Brakora counseled him against violence, even if for a good cause.
Nurses say they are uniquely situated to know the most intimate details about students' lives.
They hear first about pregnancies and sexually transmitted diseases. They know that students who come in with an afternoon stomachache might, after a few questions, admit they haven't had anything to eat since the previous day's lunch.
They try to save students from the humiliations of poverty by dispensing donated snow pants and keeping stashes of applesauce and goldfish crackers on hand for kids whose parents haven't gotten it together to get them on the free-lunch rolls.
They also deal with lice infestations and give flu vaccines -- 17,000 this year. They perform mandatory tuberculosis screenings and sometimes act as stand-in social workers. One time, Service High nurse Jarussi arranged for swim lessons for a boy who lived in a decrepit trailer and had such poor hygiene he was bullied. The swim class was the first thing in the morning, guaranteeing the boy a shower.
Sometimes the nurse's office just offers a quiet bathroom to throw up in.
The nurses themselves tend to be wisecracking women (only four nurses districtwide are men) with highly calibrated nonsense detectors.
"Are you playin' me?" Jarussi often asks.
"Is this an owie or an injury?" is Clark's elementary school version of the same question.

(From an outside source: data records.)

-- ==== Sys2Proof/Certificates/Slice0/Obligations.lean ====
section
/-! DEFINITION. The statements for the provers, each from the rules of spec/ that its docstring names. -/

section Statements

open Sys2Proof Sys2Proof.Machine Sys2Proof.Safety

/-! ## The step, time and power-on -/

/-- A step with a command waiting is that command's event on the state with the queue's rest (the model's own queue: log
entry 20). -/
def Obligations.StepRunsTheFrontCommand : Prop :=
  ∀ (c : Instr) (rest : List Instr) (s : State), s.pending = c :: rest → step s = exec c (s.setPending rest)

/-- A step with no command waiting is one millisecond: the clock, the running collection timers, the stage timer and the
gap timers (the model's own choice: log entry 1). -/
def Obligations.IdleStepPassesOneMillisecond : Prop :=
  ∀ s : State, s.pending = [] → ∃ t, step s = .next t ∧ t.now = s.now + 1 ∧ t.actions = []
    ∧ t.packets = s.packets.map (fun p => { p with timer := match p.timer with
        | .running n => .running (n - 1)
        | .frozen n => .frozen n
        | .stopped => .stopped })
    ∧ t.fin = { s.fin with timer := s.fin.timer.map (fun n => n - 1) }
    ∧ (∀ l, t.link l = { s.link l with rx := match (s.link l).rx with
        | .hunt => .hunt
        | .collecting bytes n gap => .collecting bytes n (gap - 1) })
    ∧ OnlyChanges [.now, .packets, .fin, .linkA, .linkB, .actions] s t

/-- The state after power-on satisfies every law that the step keeps. -/
def Obligations.ResetSatisfiesTheLaws : Prop :=
  TablesInRange State.reset ∧ QueuesBounded State.reset ∧ ClassesKept State.reset ∧ BinsKept State.reset
    ∧ StageTimerRuns State.reset ∧ TransitWatchesHead State.reset ∧ HoldsSettled State.reset
    ∧ TimersFrozenInFault State.reset ∧ UnplacedEntriesListed State.reset ∧ TowerKept State.reset
    ∧ HeightsKept State.reset ∧ KeysWaitInQueues State.reset

/-- Power-on gives all state the values of State.reset, the waiting commands apart (log entry 13), and these are the power-on values of
R3, R18, R20, R21, R25, R28, R49, R51, R56, R84, R106, R128, R137, R141, R147, R148, R153 and R162. -/
def Obligations.PowerOnGivesThePowerOnValues : Prop :=
  (∀ s : State, exec .powerOn s = .next (State.reset.setPending s.pending))
  ∧ (let s := State.reset
  (∀ c, c < 48 → (s.classRec c).state = .empty ∧ (s.classRec c).generation = 0#8 ∧ (s.classRec c).locked = false
      ∧ (s.classRec c).priority = false ∧ (s.classRec c).cursor = 0 ∧ (s.classRec c).body = none)
    ∧ (∀ i : Fin 32, s.tables.assignments[i.val] = none) ∧ (∀ i : Fin 16, s.tables.media[i.val] = none)
    ∧ s.settings = { transitWindow := 20, collectionWindow := 120, loftPlain := 16, loftStapled := 20, scale := 6,
                     staplerCapacity := 4000, cartridgeFull := 2000, transferLimit := 20, jogLimit := 15,
                     stapleLimit := 10, ejectLimit := 30, exceptionCapacity := 250, reportLane := .a }
    ∧ (∀ l, s.lane l = { state := .running, queue := [], expected := none, counter := 0#32, transit := none })
    ∧ s.stamp = 0#32 ∧ (∀ n, s.slot n = .free) ∧ s.packets = [] ∧ s.unplaced = [] ∧ s.held = [] ∧ s.queued = []
    ∧ s.fin = { unit := .idle, timer := none, current := none, supply := 0 }
    ∧ (∀ b, s.bin b = { state := .unloaded, capacity := 0, fill := 0, reserved := 0, jogSide := .left }) ∧ s.tray = 0
    ∧ (∀ l, s.link l = { rx := .hunt, tx := [], seq := 0#8 }) ∧ s.flags = 0#12 ∧ s.purge = .idle ∧ s.pending = [])

/-! ## Laws that every step keeps -/

/-- R132, with the reserved units of R128: fill plus reserved never exceeds capacity, and the reserved units of a bin are the
current packet's units in its target and 0 elsewhere. -/
def Obligations.EveryStepKeepsTheBins : Prop :=
  ∀ s t : State, BinsKept s → step s = .next t → BinsKept t

/-- R44: a RUNNING lane has no hold condition in force and a HELD lane has one, after every event. R36: the transit timer runs toward
the head's deadline exactly while a lane not in FAULT has a head. R7, R34, R40 and R46: an UNPLACED entry always waits for a key of the
unplaced list. R56: each key of the list has an UNPLACED entry in a queue, so the list holds at most 12 keys. -/
def Obligations.EveryStepKeepsTheLanes : Prop :=
  (∀ s t : State, HoldsSettled s → step s = .next t → HoldsSettled t)
  ∧ (∀ s t : State, TransitWatchesHead s → step s = .next t → TransitWatchesHead t)
  ∧ (∀ s t : State, UnplacedEntriesListed s → step s = .next t → UnplacedEntriesListed t)
  ∧ (∀ s t : State, KeysWaitInQueues s → step s = .next t → KeysWaitInQueues t)
  ∧ (∀ s : State, QueuesBounded s → KeysWaitInQueues s → s.unplaced.length ≤ 12)

/-- R25 and R147: at most 6 announce queue entries on a lane and at most 128 frames in a transmit queue. R18, R20, R21 and R106:
settings, thicknesses and sheet counts stay in their ranges, and the staple supply does not exceed the cartridge full count. R96 and
R102: a packet holds at most the sheets its indices admit, so its height is at most 16000 um and its units at most 2500. -/
def Obligations.EveryStepKeepsTheBounds : Prop :=
  (∀ s t : State, QueuesBounded s → step s = .next t → QueuesBounded t)
  ∧ (∀ s t : State, TablesInRange s → step s = .next t → TablesInRange t)
  ∧ (∀ s t : State, TablesInRange s → HeightsKept s → step s = .next t → HeightsKept t)
  ∧ (∀ s : State, SettingsInRange s.settings → HeightsKept s →
    ∀ p ∈ s.packets, p.height ≤ 16000 ∧ (budgetOf s.settings p).units ≤ 2500)

/-- R2, R5, R6 and R79: class records keep their shape, and the cursor of a class rests at its size or on a WAITING or OPEN
rank, with no RELEASED or DELIVERED rank at or above it. -/
def Obligations.EveryStepKeepsTheClasses : Prop :=
  ∀ s t : State, ClassesKept s → step s = .next t → ClassesKept t

/-- R66 and R67: no collection timer runs while a lane is in FAULT, and none is frozen while neither is. R106 and R114: the stage timer
runs exactly while a stage runs. -/
def Obligations.EveryStepKeepsTheTimers : Prop :=
  (∀ s t : State, TimersFrozenInFault s → step s = .next t → TimersFrozenInFault t)
  ∧ (∀ s t : State, StageTimerRuns s → step s = .next t → StageTimerRuns t)

/-- R49 to R53, R56, R84, R106 and R108: the packet map, the slots, the unplaced list, the held list, the finishing queues and the
current packet agree after every event; so the map never holds more than 25 packets, the held list and the queues 24, and no two
packets share a key. -/
def Obligations.EveryStepKeepsTheTower : Prop :=
  (∀ s t : State, TowerKept s → step s = .next t → TowerKept t)
  ∧ (∀ s : State, TowerKept s → s.packets.length ≤ 25 ∧ s.held.length ≤ 24 ∧ s.queued.length ≤ 24
    ∧ ∀ p ∈ s.packets, ∀ q ∈ s.packets, p.key = q.key → p = q)

/-! ## Rules over all commands -/

/-- R12: locked returns to 0 only at power-on. R4: the generation of a class record changes only by a taken Load Class of its number,
which adds 1 modulo 256 (or by power-on). -/
def Obligations.LockAndGenerationChangeOnlyAsSaid : Prop :=
  (∀ (i : Instr) (s t : State) (c : Nat), exec i s = .next t → i ≠ .powerOn → (s.classRec c).locked = true →
    (t.classRec c).locked = true)
  ∧ (∀ (i : Instr) (s t : State) (c : Nat), exec i s = .next t → (t.classRec c).generation ≠ (s.classRec c).generation →
    i = .powerOn ∨ ((isByte i = true ∨ (∃ link tag body, i = .loadClass link tag body ∧ byteAt body 0 = c)
      ∨ ∃ link tag body, i = .unknownKindFrame link 0x10#8 tag body ∧ byteAt body 0 = c)
      ∧ (t.classRec c).generation = (s.classRec c).generation + 1#8 ∧ (t.classRec c).state = .loaded))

Most have worked in another setting: hospitals, clinics or even jails. Hospital nursing pays more, Edtl said.
But nurses want to work for the school district because it offers autonomy: Usually, the school nurse is the sole health care provider in the building.
For that reason, she won't hire people without at least two years of experience.
"They have to be able to recognize the different between 'my stomach hurts' and 'this kid has E. coli.' "
Jarussi makes those calls daily.
The scariest case Jarussi has seen in recent years was that of a boy who showed up in her office with unevenly dilated pupils, drooling like a baby, in the midst of a psychotic episode and running a temperature of 105 degrees. He had taken spice, a synthetic marijuana.
On a recent morning, mundane ailments make up the parade of visits to her office.
A whisper-quiet boy with a sprained ankle. A boy who lives in the state foster-care group home across the street who wants to lie down for a while.
Before lunch, Jarussi gets a radio call that a girl has lost consciousness outside her classroom.
She sprints down the hallway, dreadlocks bouncing behind her. The diagnosis: A possible seizure. She calls the girl's parents. They want to know if she can still take the bus home.